Ling-Na Han, Kai-Qiang Wang, Zi-Ning Ren, Xue Yang, Xiao Duan, Sasirekha Krishnan, Abinaya Jaisankar, Jeong-Hui Park, Khandmaa Dashnyam, Wujie Zhang, José Luis Pedraz, Seeram Ramakrishna, Hae-Won Kim, Chang-Feng Li, Li-Hua Song, and Murugan Ramalingam

2022
Abstract
In this study, we report a one-pot synthesis and enzyme-responsiveness of polyethylene glycol (PEG) and glutamic acid (Glu)-based amphiphilic doxorubicin (DOX) prodrug nanomicelles for cancer therapeutics. The nanomicelles were accomplished by esterification and amidation reactions. The nuclear magnetic resonance (NMR) and Fourier transform infrared (FTIR) data confirmed the structure of nanomicelles.
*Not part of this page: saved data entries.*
-- ==== Sys2Proof/Certificates/Slice0/Obligations.lean ====
section
/-! DEFINITION. The statements about the model, each a proposition for the provers. -/

open Sys2Proof Sys2Proof.Machine


/-! ### The synthesizers -/

/-- LOCK (R658, R667, R673): a synthesizer that is neither OFF nor LOCKED becomes LOCKED, its output runs, its bit of the map of
locked synthesizers and its flag are set, event 848 + syn is raised; out of HOLDOVER the return of the reference is flagged
too. One that is OFF or LOCKED stays as it is.

REF_LOST and UNLOCK (R659, R660, R673, R243): a running synthesizer whose reference is lost goes to HOLDOVER and keeps
running, one whose lock is lost goes to UNLOCKED and is gated; a hop under way ends. UNLOCK is counted, and it flags the
stack that synthesizers 73 to 80 serve.

RANGE90 (R665, R666): a locked synthesizer's control word moves. Outside 205 to 3,890 it is flagged, and a reband is marked
pending, but for synthesizer 0, whose time base is flagged and raises event 829.

REF_MODE_WRITE (R658, R663, R664, R670): a write of `SYN_CTL` whose values are in range sets the lock window, LOCK_N and the
hop mode; another reference mode waits for a quiet interval. Under LOCK the write is discarded and flagged, and a value out
of range is. -/
def Obligations.SynthesizersLockHoldAndFollowTheirControl : Prop :=
  (∀ (s : State) (syn : Nat), syn < 85 →
     (s.dev.get (R.SYNS_STATE syn) ≠ 0 → s.dev.get (R.SYNS_STATE syn) ≠ 3 →
       (Instr.lock syn).gives s fun t =>
         t.dev.get (R.SYNS_STATE syn) = 3 ∧ t.dev.get (R.SYNS_GATED syn) = 0 ∧
         t.dev.get (R.SYN_LOCKED_MAP (syn / 32)) = setBit (s.dev.get (R.SYN_LOCKED_MAP (syn / 32))) (syn % 32) ∧
         t.dev.get (R.SYNS_LOCK syn) = 1 ∧ t.dev.pends (848 + syn) = true ∧
         t.dev.get (R.SYNS_REF_BACK syn) = (if s.dev.get (R.SYNS_STATE syn) = 5 then 1 else s.dev.get (R.SYNS_REF_BACK syn)) ∧
         s.Noting [R.SYNS_STATE syn, R.SYNS_GATED syn, R.SYN_LOCKED_MAP (syn / 32), R.SYNS_LOCK syn, R.SYNS_REF_BACK syn] [] t) ∧
     (s.dev.get (R.SYNS_STATE syn) = 0 ∨ s.dev.get (R.SYNS_STATE syn) = 3 → exec (.lock syn) s = .next s)) ∧
  (∀ (s : State) (syn : Nat), syn < 85 →
     (s.dev.get (R.SYNS_STATE syn) ∈ [2, 3, 4] →
       (Instr.refLost syn).gives s fun t =>
         t.dev.get (R.SYNS_STATE syn) = 5 ∧ t.dev.get (R.SYNS_GATED syn) = 0 ∧
         t.dev.get (R.SYN_LOCKED_MAP (syn / 32)) = setBit (s.dev.get (R.SYN_LOCKED_MAP (syn / 32))) (syn % 32) ∧
         t.dev.get (R.SYNS_REF_LOST syn) = 1 ∧ t.dev.pends (848 + syn) = true ∧
         t.dev.time = { s.dev.time with hops := Tab.erase s.dev.time.hops syn } ∧
         s.Noting [R.SYNS_STATE syn, R.SYNS_GATED syn, R.SYN_LOCKED_MAP (syn / 32), R.SYNS_REF_LOST syn] [.time] t) ∧
     (s.dev.get (R.SYNS_STATE syn) ∈ [3, 4] →
       (Instr.unlock syn).gives s fun t =>
         t.dev.get (R.SYNS_STATE syn) = 6 ∧ t.dev.get (R.SYNS_GATED syn) = 1 ∧
         t.dev.get (R.SYN_LOCKED_MAP (syn / 32)) = putBit (s.dev.get (R.SYN_LOCKED_MAP (syn / 32))) (syn % 32) false ∧
         t.dev.get (R.SYNS_UNLOCK syn) = 1 ∧ t.dev.pends (848 + syn) = true ∧
         t.dev.get (R.SYNS_UNLOCK_CNT syn) = (s.dev.get (R.SYNS_UNLOCK_CNT syn) + 1) % 2 ^ 64 ∧
         (∀ k, syn = 73 + k → k < 8 → t.dev.get (R.STK_UNLOCK k) = 1 ∧ t.dev.pends (384 + k) = true) ∧
         t.dev.time = { s.dev.time with hops := Tab.erase s.dev.time.hops syn } ∧
         s.Noting ([R.SYNS_STATE syn, R.SYNS_GATED syn, R.SYN_LOCKED_MAP (syn / 32), R.SYNS_UNLOCK syn, R.SYNS_UNLOCK_CNT syn] ++
           (if 73 ≤ syn ∧ syn ≤ 80 then [R.STK_UNLOCK (syn - 73)] else [])) [.time] t)) ∧
  (∀ (s : State) (syn cw : Nat), syn < 85 → cw < 4096 → s.dev.get (R.SYNS_STATE syn) = 3 →
     (205 ≤ cw → cw ≤ 3890 → (Instr.range90 syn cw).gives s fun t =>
       t.dev.get (R.SYNS_CW_8 syn) = cw ∧ s.Only [R.SYNS_CW_8 syn] [] t) ∧
     (cw < 205 ∨ 3890 < cw → syn ≠ 0 → (Instr.range90 syn cw).gives s fun t =>
       t.dev.get (R.SYNS_CW_8 syn) = cw ∧ t.dev.get (R.SYNS_RANGE90 syn) = 1 ∧ t.dev.get (R.SYNS_PEND syn) = 1 ∧
       t.dev.get (R.SYN_PEND_MAP (syn / 32)) = setBit (s.dev.get (R.SYN_PEND_MAP (syn / 32))) (syn % 32) ∧
       t.dev.pends (848 + syn) = true ∧
       s.Noting [R.SYNS_CW_8 syn, R.SYNS_RANGE90 syn, R.SYNS_PEND syn, R.SYN_PEND_MAP (syn / 32)] [] t) ∧
     (cw < 205 ∨ 3890 < cw → syn = 0 → (Instr.range90 syn cw).gives s fun t =>
       t.dev.get (R.SYNS_CW_8 0) = cw ∧ t.dev.get (R.SYNS_RANGE90 0) = 1 ∧ t.dev.get R.TB_RANGE90 = 1 ∧
       t.dev.pends 848 = true ∧ t.dev.pends 829 = true ∧
       s.Noting [R.SYNS_CW_8 0, R.SYNS_RANGE90 0, R.TB_RANGE90] [] t)) ∧
  (∀ (s : State) (syn : Nat) (value : BitVec 32), 1 ≤ syn → syn < 85 →
     let win := bits value.toNat 6 0
     let n := bits value.toNat 19 8
     let mode := bits value.toNat 21 20
     let fits := 5 ≤ win ∧ win ≤ 100 ∧ 16 ≤ n ∧ mode ≤ 2 ∧ lockNFits syn mode n = true
     (s.dev.get R.SYN_LOCK = 0 → fits →
       (Instr.refModeWrite syn value).gives s fun t =>
         t.dev.get (R.SYNS_LOCK_WIN syn) = win ∧ t.dev.get (R.SYNS_LOCK_N syn) = n ∧
         t.dev.get (R.SYNS_HOP_LIVE syn) = bit value.toNat 22 ∧
         t.dev.time = (if mode = s.dev.refModeOf syn then s.dev.time else
           { s.dev.time with refModePend := Tab.set s.dev.time.refModePend syn mode }) ∧
         s.Only [R.SYNS_LOCK_WIN syn, R.SYNS_LOCK_N syn, R.SYNS_HOP_LIVE syn] [.time] t) ∧
     (s.dev.get R.SYN_LOCK = 0 → ¬ fits →
       (Instr.refModeWrite syn value).gives s fun t =>
         t.dev.get R.SYN_WRANGE = 1 ∧ t.dev.pends 830 = true ∧ s.Noting [R.SYN_WRANGE] [] t) ∧
     (s.dev.get R.SYN_LOCK = 1 →
       (Instr.refModeWrite syn value).gives s fun t =>
         t.dev.get R.SYN_LOCKVIOL = 1 ∧ t.dev.get R.GLB_LAST_REG_KIND = 1 ∧ t.dev.get R.GLB_LAST_REG_VAL = value.toNat ∧
         t.dev.get R.GLB_LOCKVIOL_CNT = (s.dev.get R.GLB_LOCKVIOL_CNT + 1) % (R.GLB_LOCKVIOL_CNT).size ∧ s.Noting ([R.SYN_LOCKVIOL] ++ violationFields) [.evCfg] t))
The DOX-loaded nanomicelles showed a DLS-measured average size of 107 nm and excellent stability in phosphate-buffered saline (PBS) for 7 days. The drug loading and cumulative release rates were measured by ultraviolet-visible (UV-vis) spectrophotometry at 481 nm. The cumulative release rate could reach 100% in an enzyme-rich environment. Further, the therapeutic efficiency of nanomicelles to cancer cells was determined by cell viability and cellular uptake and distribution using HeLa cells. The cell viability study showed that the DOX-loaded nanomicelles could effectively inhibit the HeLa cell proliferation. The cellular uptake study confirmed that the nanomicelles could be effectively ingested by HeLa cells and distributed into cell nuclei. Based on the collective experimental data, this study demonstrated that the synthesized nanomicellar prodrug of DOX is a potential candidate for cancer therapeutics.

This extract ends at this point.